### EXERCISE DETAILS
When the word "isValid" appears in a line of the data below, list that line.

--- DATASET EXTRACT ---

-- ==== Sys2Proof/Machine/Startup.lean ====
section
/-! DEFINITION. The profile (R201), the start-up sequence (R202, R203), the drop of volatile state at
a reset, and what a reset leaves of the work it cuts (R48). -/

namespace Sys2Proof.Machine

/-! ## The profile -/

/-- The halfwords that the check sum covers (R201). -/
def Profile.summed (p : Profile) : List Half :=
  p.storeSize :: p.bases.toList ++ [p.scales, p.gates, p.bays, p.sets, p.select]

/-- The special book regions of a profile lie in the store and apart (R53, R201). -/
def Profile.placed (p : Profile) : Bool :=
  (List.finRange 7).all fun i =>
    decide (p.base i + bookLimit i ≤ p.storeSize.toNat * 1048576) &&
      (List.finRange 7).all fun j =>
        decide (j ≤ i) || !overlap (p.base i) (bookLimit i) (p.base j) (bookLimit j)

/-- A valid profile (R201). -/
def Profile.isValid (p : Profile) : Bool :=
  decide (1 ≤ p.storeSize.toNat) && decide (p.storeSize.toNat ≤ 16) && decide (p.scales.toNat ≤ 8) &&
    decide (p.gates.toNat ≤ 4) && decide (p.bays.toNat ≤ 6) && decide (p.sets.toNat ≤ 3) &&
    decide (p.select.toNat ≤ 1) && p.checkSum == p.summed.foldl (· + ·) 0 && p.placed

/-- The profile a start-up holds: what the ROM answers, when it is valid (R201). -/
def State.loadedProfile (s : State) : Option Profile :=
  match s.rom with
  | none => none
  | some p => if p.isValid then some p else none

/-! ## Configuration normalisation -/

/-- The configuration words of book 0 in ascending offset, without the book table and TAIL. -/
def configWords : List ConfigWord :=
  [.noticeEnable, .quaysideOwner, .deskOwner, .substitute, .stepMode, .feeRate, .tariffA, .tariffB,
    .dispenseLimit, .settleBand, .settleCount, .settleWindow, .settleBreak, .emptyThreshold,
    .declareMode, .clearCount, .gateDirection] ++
  (List.finRange 16).map .crateType ++ (List.finRange 4).map .schedule

/-- The defaults (R203). -/
def ConfigWord.default : ConfigWord → Word
  | .quaysideOwner => 1
  | .substitute => 0xFFFFFFFF
  | .feeRate => 30
  | .tariffA => 9
  | .tariffB => 12
  | .dispenseLimit => 600
  | .settleBand => 20
  | .settleCount => 8
  | .settleWindow => 16
  | .settleBreak => 4
  | .emptyThreshold => 500
  | .declareMode => 1
  | .clearCount => 5
  | _ => 0

/-- The words that normalisation never replaces (R203). -/
def ConfigWord.everyValue : ConfigWord → Bool
  | .noticeEnable => true
  | .substitute => true
  | _ => false

/-- Write words as the Profile Loader. -/
def State.load (s : State) (ws : List (Nat × Word)) : State := s.write (.inner .loader) ws

/-- The stored configuration word. -/
def State.configWord (s : State) (c : ConfigWord) : Word := s.store.word (s.controlAddr c.offset)

/-- Whether normalisation replaces a configuration word (R203); the window stands normalised before
the break count is judged (R82). -/
def State.replaces (s : State) (c : ConfigWord) : Bool :=
  !c.everyValue &&
    (s.store.failing (s.controlAddr c.offset) 4 ||
      !c.takes (s.configWord .settleWindow).toNat 0 (s.configWord c))

/-- Normalise one configuration word (R203). -/
def State.normaliseWord (s : State) (c : ConfigWord) : State :=
  let s := s.granted (.inner .loader)
  if s.replaces c then s.load [(s.controlAddr c.offset, c.default)] else s

/-- The store address of the descriptor in a place of the book table. -/
def State.tableAddr (s : State) (slot : Fin 57) : Nat := s.controlAddr (0x200 + 8 * slot.val)

/-- A descriptor is written not valid: its other fields stay, and the unassigned bits of its word are
written zero (R54, R203, R204). -/
def State.invalidate (s : State) (slot : Fin 57) : State :=
  let a := s.tableAddr slot
  s.load [(a, s.store.word a &&& 0x3C003FFF#32)]

/-- Whether normalisation finds a descriptor out of range: a field outside its values, or a one in an
unassigned bit of word 0, bits 25–14 and 30 (R54, R203, R204). -/
def descriptorReplaced (w0 w1 : Word) : Bool :=
  !descriptorInRange w0 w1 || w0 &&& 0x43FFC000#32 != 0

/-- Normalise one descriptor (R54, R203, log 22). -/
def State.normaliseDescriptor (s : State) (slot : Fin 57) : State :=
  let a := s.tableAddr slot
  if s.store.failing a 8 || descriptorReplaced (s.store.word a) (s.store.word (a + 4)) then
    s.invalidate slot
  else s

/-- Normalise TAIL, where the engine record is not UNFORMATTED (R43, R203, log 21). -/
def State.normaliseTail (s : State) : State :=
  let a := s.controlAddr 0xA0
  let r := s.engineRecord
  if s.engineRecordGood && r.formatState != unformatted &&
      (s.store.failing a 4 || decide (256 < (r.head - s.store.word a).toNat)) then
    s.load [(a, r.head)]
  else s

/-- Load every block's copies from the words as they stand (R203, log 22). -/
def State.loadCopies (s : State) : State :=
  let s := configWords.foldl (fun t c => t.setCopy c (s.configWord c)) s
  { s with engine := { s.engine with tail := s.store.word (s.controlAddr 0xA0) } }
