/-- An access to a plain book whose descriptor is HELD: it faults with the reason of the first check it
fails, in the order NO_BOOK, LIMIT, RIGHTS, WRITE_LOCK, MISALIGNED; an accepted read is answered from the
store, an accepted write changes the bytes written and no other. With no entry for the book the access
waits on a fetch: the victim is the first enabled entry at or after the pointer that is not FETCHING, it
becomes FETCHING for the book, the pointer moves past it and no other entry changes. The place of a
sub-word read's bytes in the answer is the model's choice (log 29). -/
def Obligations.PlainBookAccess : Prop :=
  ∀ (s : State) (p : PortId) (addr : BitVec 24) (size : Size) (data : Word) (d : Descriptor),
    s.idlePort p → 7 ≤ (addrBook addr).toNat →
    let book := addrBook addr
    let off := addrOffset addr
    let at_ := d.base.toNat * 1024 + off
    let checks (isWrite : Bool) : List (Bool × FaultReason) :=
      [ (d.valid, .noBook), (decide (off + sizeBytes size ≤ d.limit.toNat), .limit),
        (decide (s.side p = d.owner ∨ d.other = 2 ∨ (d.other = 1 ∧ isWrite = false)), .rights),
        (decide (isWrite = false ∨ d.lock = false), .writeLock),
        (decide (off % sizeBytes size = 0), .misaligned) ]
    (s.cache.find book = some (.held book d) →
      (∀ r : FaultReason, firstFail (checks false) = some r →
        exec (.portRead p addr size) s = .next (s.faultAccess p ⟨addr, size, none⟩ r)) ∧
      (∀ r : FaultReason, firstFail (checks true) = some r →
        exec (.portWrite p addr size data) s = .next (s.faultAccess p ⟨addr, size, some data⟩ r)) ∧
      (firstFail (checks false) = none → s.store.failing at_ (sizeBytes size) = false →
        exec (.portRead p addr size) s = .next ((s.granted (s.grantee p)).answer p
          (.data (piece (s.store.word (d.base.toNat * 1024 + off / 4 * 4)) off size)))) ∧
      (firstFail (checks true) = none →
        exec (.portWrite p addr size data) s = .next
          ((({ s with store := s.store.putBytes at_ ((wordBytes data).take (sizeBytes size)) }).dropSnapshot
            p).granted (s.grantee p) |>.answer p .done))) ∧
    (s.cache.find book = none → ∀ k : Nat, k < 16 →
      let e := passed s.cacheSets k s.cache.victim
      (s.cache.entries.get e).isFetching = false →
      (∀ j : Nat, j < k →
        (s.cache.entries.get (passed s.cacheSets j s.cache.victim)).isFetching = true) →
      ∃ c : Cache, exec (.portRead p addr size) s = .next
          (({ s with cache := c }).setWait p (.fetch ⟨addr, size, none⟩)) ∧
        exec (.portWrite p addr size data) s = .next
          (({ s with cache := c }).setWait p (.fetch ⟨addr, size, some data⟩)) ∧
        c.find book = some (.fetching book false) ∧
        c.entries.get e = .fetching book false ∧ c.victim = nextEntry s.cacheSets e ∧
        ∀ x : Fin 16, x ≠ e → c.entries.get x = s.cache.entries.get x)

---

### RESULT OF THIS EXERCISE
def Profile.isValid (p : Profile) : Bool :=
  | some p => if p.isValid then some p else none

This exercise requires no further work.